Here are some bits & pieces I found:

a) Speed: Be warned though, MMX/SSE is only fast if you vectorize. _mm_sqrt_ps is twice as fast as calling fsqrt and it does 4 sqrts instead of one. However, _mm_load_ps+_mm_store_ps takes longer than the sqrt function itself; That sounds like FPU is faster for non-vectorised apps (which is the normal case).

b) Backward compatibility: SSE2 not supported by pre-PIVs.

c) Forward compatibility: FPU supported by Win XP64, see this post.

d) Precision: FPU 80-bit, SSE2 64-bit

e) Space: FPU code inherently a bit shorter (2 bytes each), no libs required

f) Complexity: Serious problems using approximate math library, Intel Software Network, recommended in this post by Greg. Google finds only a handful of refs to amaths.lib, which is discouraging.

Overall my belly says FPU is good enough, especially if you leave stuff on the FPU until you're done. Other thoughts?

NightWare · June 10, 2008, 09:59:10 PM

it depends of your needs, if mmx have to be used in your code, or speed, or parallelism is essential then sse2 is the choice, if precision is essential FPU is the choice... Now, it's also possible to advantagously use both (if you don't need mmx).

Neo · June 11, 2008, 05:55:00 AM

Quote from: jj2007 on June 09, 2008, 08:03:21 AM
I am trying to find out whether it's worth investing in SSE2 for floating point algos.
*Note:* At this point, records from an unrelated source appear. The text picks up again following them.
/-- The element of a position lies in the sector read last, so that a cancelled load still delivers it (R179). -/
def Stream.lineHas (x : Stream) (p : Nat) : Bool :=
  match x.line, elemAt x.fmt x.base (x.directNumber p) with
  | some (a, _), some e =>
    !x.flag 12 && decide (p < x.total ∧ e.at' / 32 = a / 32 ∧ (e.at' + e.nb - 1) / 32 = a / 32) &&
    (match e.hdr with | none => true | some (b, _) => (match x.hdr with | some (b', _) => decide (b' = b) | none => false))
  | _, _ => false

/-- One step of a load stream: the pending EOD, or the next position. -/
def State.loadStep (s : State) (h site n : Nat) (x : Stream) : State :=
  let p := x.pos
  let room := (s.elem h site).outRoom n
  match x.eod with
  | some t => if room then (s.streamPush h site n t).setStream h site n { x with eod := none, moved := true } else s
  | none =>
    if x.cancelling && !x.lineHas p then s.cancelStream h site n x
    else if x.total ≤ p then s.doneStream h site n x
    else if !room then s
    else
      match s.readElem h site n x p with
      | .wait t => t
      | .shape t => t.endStream h site n x 0x100 p
      | .ok r y t =>
        let w := t.formatFault h site y r
        (w.2.streamPush h site n (r.token x.fmt (t.bench h))).setStream h site n { w.1.past p with moved := true }
      | .fault c v w t =>
        match t.seFault h site n x p c v w with
        | .waits u => u
        | .goes y => (t.streamPush h site n (faultTok c p)).setStream h site n { y.past p with moved := true }
        | .stops y => if t.ownWait h site then s else (t.streamPush h site n (faultTok c p)).stopStream h site n y p

/-! ### Stores, scatters and drains (R73 to R84, R170, R172, R174) -/

/-- The bytes that an element's code covers: position, address, byte and mask. -/
def codeBytes (p : Nat) (e : ElemAt) (w code : Nat) : List (Nat × Nat × Byte × Byte) :=
  (List.range e.nb).map fun i =>
    (p, e.at' + i, BitVec.ofNat 8 (code * 2 ^ e.sh / 256 ^ i), BitVec.ofNat 8 ((2 ^ w - 1) * 2 ^ e.sh / 256 ^ i))

/-- The run of pending bytes that lie in the sector of the first, and the rest. -/
def headSector (out : List (Nat × Nat × Byte × Byte)) : List (Nat × Nat × Byte × Byte) × List (Nat × Nat × Byte × Byte) :=
  match out with
  | [] => ([], [])
  | x :: _ => out.span fun y => decide (y.2.1 / 32 = x.2.1 / 32)

/-- A sector's bytes with pending ones laid over those read: the new cells, by offset in the sector. -/
def mergeCells (run : List (Nat × Nat × Byte × Byte)) (old : List Byte) : Tab (Byte × Byte) :=
  run.foldl (fun (t : Tab (Byte × Byte)) y =>
    let k := y.2.1 % 32
    let was := Tab.get t (old.getD k 0, 0) k
    Tab.put t k ((was.1 &&& ~~~y.2.2.2) ||| (y.2.2.1 &&& y.2.2.2), was.2 ||| y.2.2.2)) []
Here are some bits & pieces I found:

a) Speed: Be warned though, MMX/SSE is only fast if you vectorize. _mm_sqrt_ps is twice as fast as calling fsqrt and it does 4 sqrts instead of one. However, _mm_load_ps+_mm_store_ps takes longer than the sqrt function itself; That sounds like FPU is faster for non-vectorised apps (which is the normal case).

sqrtps isn't designed to be the fast way; you can use rsqrtps then rcpps (or rsqrtss and rcpss for scalar). Especially don't use MMX, since it's obsolete, not as useful as SSE, and causes problems if you need to combine the code with FPU operations. The claim that the loading+storing takes longer than doing one fsqrt is bull, unless you've got a page fault on the loading/storing. Ideally, you'd keep the values in registers and just use them anyway, since storing them in memory is usually unnecessary.

Quoteb) Backward compatibility: SSE2 not supported by pre-PIVs.

This is a concern if you're still using a P3 or equivalent. rsqrtps and rcpps should be SSE, not SSE2, but I don't know whether that helps much. I tend to completely ignore legacy systems, but I realize that it's an important issue for some people.

Quotec) Forward compatibility: FPU supported by Win XP64, see this post.

They can't prevent people from using the FPU, since the CPU has no mechanism to do so, and there are some FPU operations that can't feasibly be done using SSE, such as trigonometry and exponentiation. They could stop supporting the FPU by not storing the FPU state on task switches, which would mean that you'd randomly lose all FPU information without warning, but they might as well keep the info because FXSAVE saves the FPU and SSE state.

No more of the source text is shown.